#### About this task:
All records are to be restated exactly, each line as it reads.

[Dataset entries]
- - - -

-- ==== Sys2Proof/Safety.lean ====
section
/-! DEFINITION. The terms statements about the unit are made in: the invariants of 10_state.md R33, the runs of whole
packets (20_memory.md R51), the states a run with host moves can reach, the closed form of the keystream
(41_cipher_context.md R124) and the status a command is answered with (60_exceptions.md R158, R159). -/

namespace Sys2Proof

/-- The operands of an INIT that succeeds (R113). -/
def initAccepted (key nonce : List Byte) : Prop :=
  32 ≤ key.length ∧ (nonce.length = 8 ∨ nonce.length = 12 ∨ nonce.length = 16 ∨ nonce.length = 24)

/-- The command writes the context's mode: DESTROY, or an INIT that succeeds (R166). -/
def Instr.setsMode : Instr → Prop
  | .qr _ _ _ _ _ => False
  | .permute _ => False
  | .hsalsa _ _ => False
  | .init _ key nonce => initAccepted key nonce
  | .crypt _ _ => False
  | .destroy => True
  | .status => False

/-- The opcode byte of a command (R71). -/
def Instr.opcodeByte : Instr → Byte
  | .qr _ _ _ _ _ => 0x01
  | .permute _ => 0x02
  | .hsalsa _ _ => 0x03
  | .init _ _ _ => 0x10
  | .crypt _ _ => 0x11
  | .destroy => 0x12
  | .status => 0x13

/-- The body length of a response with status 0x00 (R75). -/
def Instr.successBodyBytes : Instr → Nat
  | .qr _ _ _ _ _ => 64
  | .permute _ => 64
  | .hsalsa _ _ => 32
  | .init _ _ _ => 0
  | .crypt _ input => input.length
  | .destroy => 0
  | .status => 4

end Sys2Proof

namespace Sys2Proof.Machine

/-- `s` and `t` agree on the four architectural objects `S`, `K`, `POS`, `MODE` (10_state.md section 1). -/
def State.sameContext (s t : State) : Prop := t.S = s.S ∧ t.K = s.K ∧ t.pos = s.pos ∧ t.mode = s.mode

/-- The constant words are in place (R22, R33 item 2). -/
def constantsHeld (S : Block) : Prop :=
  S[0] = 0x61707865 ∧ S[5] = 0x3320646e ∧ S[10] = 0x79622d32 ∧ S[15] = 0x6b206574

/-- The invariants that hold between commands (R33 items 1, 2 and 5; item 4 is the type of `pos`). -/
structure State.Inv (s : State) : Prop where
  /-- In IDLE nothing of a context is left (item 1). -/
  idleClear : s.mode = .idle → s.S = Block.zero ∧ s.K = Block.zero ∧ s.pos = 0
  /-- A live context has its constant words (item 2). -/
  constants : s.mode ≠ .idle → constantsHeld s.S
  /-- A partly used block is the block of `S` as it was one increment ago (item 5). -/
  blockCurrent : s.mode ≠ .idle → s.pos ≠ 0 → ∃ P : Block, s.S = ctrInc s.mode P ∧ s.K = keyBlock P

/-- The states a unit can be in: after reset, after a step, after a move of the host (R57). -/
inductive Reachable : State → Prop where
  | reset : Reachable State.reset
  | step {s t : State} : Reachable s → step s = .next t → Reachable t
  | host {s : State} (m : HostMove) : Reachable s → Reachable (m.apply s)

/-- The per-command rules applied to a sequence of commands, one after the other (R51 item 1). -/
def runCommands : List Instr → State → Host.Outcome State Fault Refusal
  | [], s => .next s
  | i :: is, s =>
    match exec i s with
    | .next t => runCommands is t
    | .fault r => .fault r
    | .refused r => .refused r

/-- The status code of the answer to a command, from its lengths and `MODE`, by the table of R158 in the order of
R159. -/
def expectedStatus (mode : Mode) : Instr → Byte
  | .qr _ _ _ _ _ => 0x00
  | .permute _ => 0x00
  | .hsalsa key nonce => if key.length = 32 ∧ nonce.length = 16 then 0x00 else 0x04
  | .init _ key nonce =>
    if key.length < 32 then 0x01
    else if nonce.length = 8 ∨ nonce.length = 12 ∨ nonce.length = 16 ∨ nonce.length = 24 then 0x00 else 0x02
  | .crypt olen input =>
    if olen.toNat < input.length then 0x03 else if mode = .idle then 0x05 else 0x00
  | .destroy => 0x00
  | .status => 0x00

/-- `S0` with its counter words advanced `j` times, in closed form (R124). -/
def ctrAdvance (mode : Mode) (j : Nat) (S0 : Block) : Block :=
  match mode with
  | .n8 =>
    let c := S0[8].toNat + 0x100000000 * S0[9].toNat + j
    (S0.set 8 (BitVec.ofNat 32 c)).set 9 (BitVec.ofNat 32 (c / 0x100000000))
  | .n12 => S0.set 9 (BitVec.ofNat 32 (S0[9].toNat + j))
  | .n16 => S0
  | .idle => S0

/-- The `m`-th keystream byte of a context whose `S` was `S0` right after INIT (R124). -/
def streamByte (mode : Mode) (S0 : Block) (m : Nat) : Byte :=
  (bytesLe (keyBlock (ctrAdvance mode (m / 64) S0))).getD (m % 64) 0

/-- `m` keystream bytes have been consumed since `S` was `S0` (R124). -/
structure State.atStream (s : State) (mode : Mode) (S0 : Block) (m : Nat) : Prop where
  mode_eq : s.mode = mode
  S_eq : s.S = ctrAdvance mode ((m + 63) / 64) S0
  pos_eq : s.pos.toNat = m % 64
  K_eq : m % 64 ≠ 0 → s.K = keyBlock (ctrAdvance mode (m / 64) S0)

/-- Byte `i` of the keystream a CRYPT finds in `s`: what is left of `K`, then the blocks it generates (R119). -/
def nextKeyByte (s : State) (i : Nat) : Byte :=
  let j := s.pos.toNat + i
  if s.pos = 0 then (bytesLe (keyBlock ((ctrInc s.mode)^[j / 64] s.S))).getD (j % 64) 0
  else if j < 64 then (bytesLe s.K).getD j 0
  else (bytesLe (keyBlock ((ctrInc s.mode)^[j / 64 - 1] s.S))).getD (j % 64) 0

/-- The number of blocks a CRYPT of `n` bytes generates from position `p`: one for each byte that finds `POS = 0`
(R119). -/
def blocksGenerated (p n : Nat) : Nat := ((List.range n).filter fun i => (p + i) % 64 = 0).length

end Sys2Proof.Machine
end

- - - -

#### Expected answer:
-- ==== Sys2Proof/Safety.lean ====
section
/-! DEFINITION. The terms statements about the unit are made in: the invariants of 10_state.md R33, the runs of whole
packets (20_memory.md R51), the states a run with host moves can reach, the closed form of the keystream
(41_cipher_context.md R124) and the status a command is answered with (60_exceptions.md R158, R159). -/

namespace Sys2Proof

/-- The operands of an INIT that succeeds (R113). -/
def initAccepted (key nonce : List Byte) : Prop :=
  32 ≤ key.length ∧ (nonce.length = 8 ∨ nonce.length = 12 ∨ nonce.length = 16 ∨ nonce.length = 24)

/-- The command writes the context's mode: DESTROY, or an INIT that succeeds (R166). -/
def Instr.setsMode : Instr → Prop
  | .qr _ _ _ _ _ => False
  | .permute _ => False
  | .hsalsa _ _ => False
  | .init _ key nonce => initAccepted key nonce
  | .crypt _ _ => False
  | .destroy => True
  | .status => False

/-- The opcode byte of a command (R71). -/
def Instr.opcodeByte : Instr → Byte
  | .qr _ _ _ _ _ => 0x01
  | .permute _ => 0x02
  | .hsalsa _ _ => 0x03
  | .init _ _ _ => 0x10
  | .crypt _ _ => 0x11
  | .destroy => 0x12
  | .status => 0x13

/-- The body length of a response with status 0x00 (R75). -/
def Instr.successBodyBytes : Instr → Nat
  | .qr _ _ _ _ _ => 64
  | .permute _ => 64
  | .hsalsa _ _ => 32
  | .init _ _ _ => 0
  | .crypt _ input => input.length
  | .destroy => 0
  | .status => 4

end Sys2Proof

namespace Sys2Proof.Machine

/-- `s` and `t` agree on the four architectural objects `S`, `K`, `POS`, `MODE` (10_state.md section 1). -/
def State.sameContext (s t : State) : Prop := t.S = s.S ∧ t.K = s.K ∧ t.pos = s.pos ∧ t.mode = s.mode

/-- The constant words are in place (R22, R33 item 2). -/
def constantsHeld (S : Block) : Prop :=
  S[0] = 0x61707865 ∧ S[5] = 0x3320646e ∧ S[10] = 0x79622d32 ∧ S[15] = 0x6b206574

/-- The invariants that hold between commands (R33 items 1, 2 and 5; item 4 is the type of `pos`). -/
structure State.Inv (s : State) : Prop where
  /-- In IDLE nothing of a context is left (item 1). -/
  idleClear : s.mode = .idle → s.S = Block.zero ∧ s.K = Block.zero ∧ s.pos = 0
  /-- A live context has its constant words (item 2). -/
  constants : s.mode ≠ .idle → constantsHeld s.S
  /-- A partly used block is the block of `S` as it was one increment ago (item 5). -/
  blockCurrent : s.mode ≠ .idle → s.pos ≠ 0 → ∃ P : Block, s.S = ctrInc s.mode P ∧ s.K = keyBlock P

/-- The states a unit can be in: after reset, after a step, after a move of the host (R57). -/
inductive Reachable : State → Prop where
  | reset : Reachable State.reset
  | step {s t : State} : Reachable s → step s = .next t → Reachable t
  | host {s : State} (m : HostMove) : Reachable s → Reachable (m.apply s)

/-- The per-command rules applied to a sequence of commands, one after the other (R51 item 1). -/
def runCommands : List Instr → State → Host.Outcome State Fault Refusal
  | [], s => .next s
  | i :: is, s =>
    match exec i s with
    | .next t => runCommands is t
    | .fault r => .fault r
    | .refused r => .refused r

/-- The status code of the answer to a command, from its lengths and `MODE`, by the table of R158 in the order of
R159. -/
def expectedStatus (mode : Mode) : Instr → Byte
  | .qr _ _ _ _ _ => 0x00
  | .permute _ => 0x00
  | .hsalsa key nonce => if key.length = 32 ∧ nonce.length = 16 then 0x00 else 0x04
  | .init _ key nonce =>
    if key.length < 32 then 0x01
    else if nonce.length = 8 ∨ nonce.length = 12 ∨ nonce.length = 16 ∨ nonce.length = 24 then 0x00 else 0x02
  | .crypt olen input =>
    if olen.toNat < input.length then 0x03 else if mode = .idle then 0x05 else 0x00
  | .destroy => 0x00
  | .status => 0x00

/-- `S0` with its counter words advanced `j` times, in closed form (R124). -/
def ctrAdvance (mode : Mode) (j : Nat) (S0 : Block) : Block :=
  match mode with
  | .n8 =>
    let c := S0[8].toNat + 0x100000000 * S0[9].toNat + j
    (S0.set 8 (BitVec.ofNat 32 c)).set 9 (BitVec.ofNat 32 (c / 0x100000000))
  | .n12 => S0.set 9 (BitVec.ofNat 32 (S0[9].toNat + j))
  | .n16 => S0
  | .idle => S0

/-- The `m`-th keystream byte of a context whose `S` was `S0` right after INIT (R124). -/
def streamByte (mode : Mode) (S0 : Block) (m : Nat) : Byte :=
  (bytesLe (keyBlock (ctrAdvance mode (m / 64) S0))).getD (m % 64) 0

/-- `m` keystream bytes have been consumed since `S` was `S0` (R124). -/
structure State.atStream (s : State) (mode : Mode) (S0 : Block) (m : Nat) : Prop where
  mode_eq : s.mode = mode
  S_eq : s.S = ctrAdvance mode ((m + 63) / 64) S0
  pos_eq : s.pos.toNat = m % 64
  K_eq : m % 64 ≠ 0 → s.K = keyBlock (ctrAdvance mode (m / 64) S0)

/-- Byte `i` of the keystream a CRYPT finds in `s`: what is left of `K`, then the blocks it generates (R119). -/
def nextKeyByte (s : State) (i : Nat) : Byte :=
  let j := s.pos.toNat + i
  if s.pos = 0 then (bytesLe (keyBlock ((ctrInc s.mode)^[j / 64] s.S))).getD (j % 64) 0
  else if j < 64 then (bytesLe s.K).getD j 0
  else (bytesLe (keyBlock ((ctrInc s.mode)^[j / 64 - 1] s.S))).getD (j % 64) 0

/-- The number of blocks a CRYPT of `n` bytes generates from position `p`: one for each byte that finds `POS = 0`
(R119). -/
def blocksGenerated (p n : Nat) : Nat := ((List.range n).filter fun i => (p + i) % 64 = 0).length

end Sys2Proof.Machine
end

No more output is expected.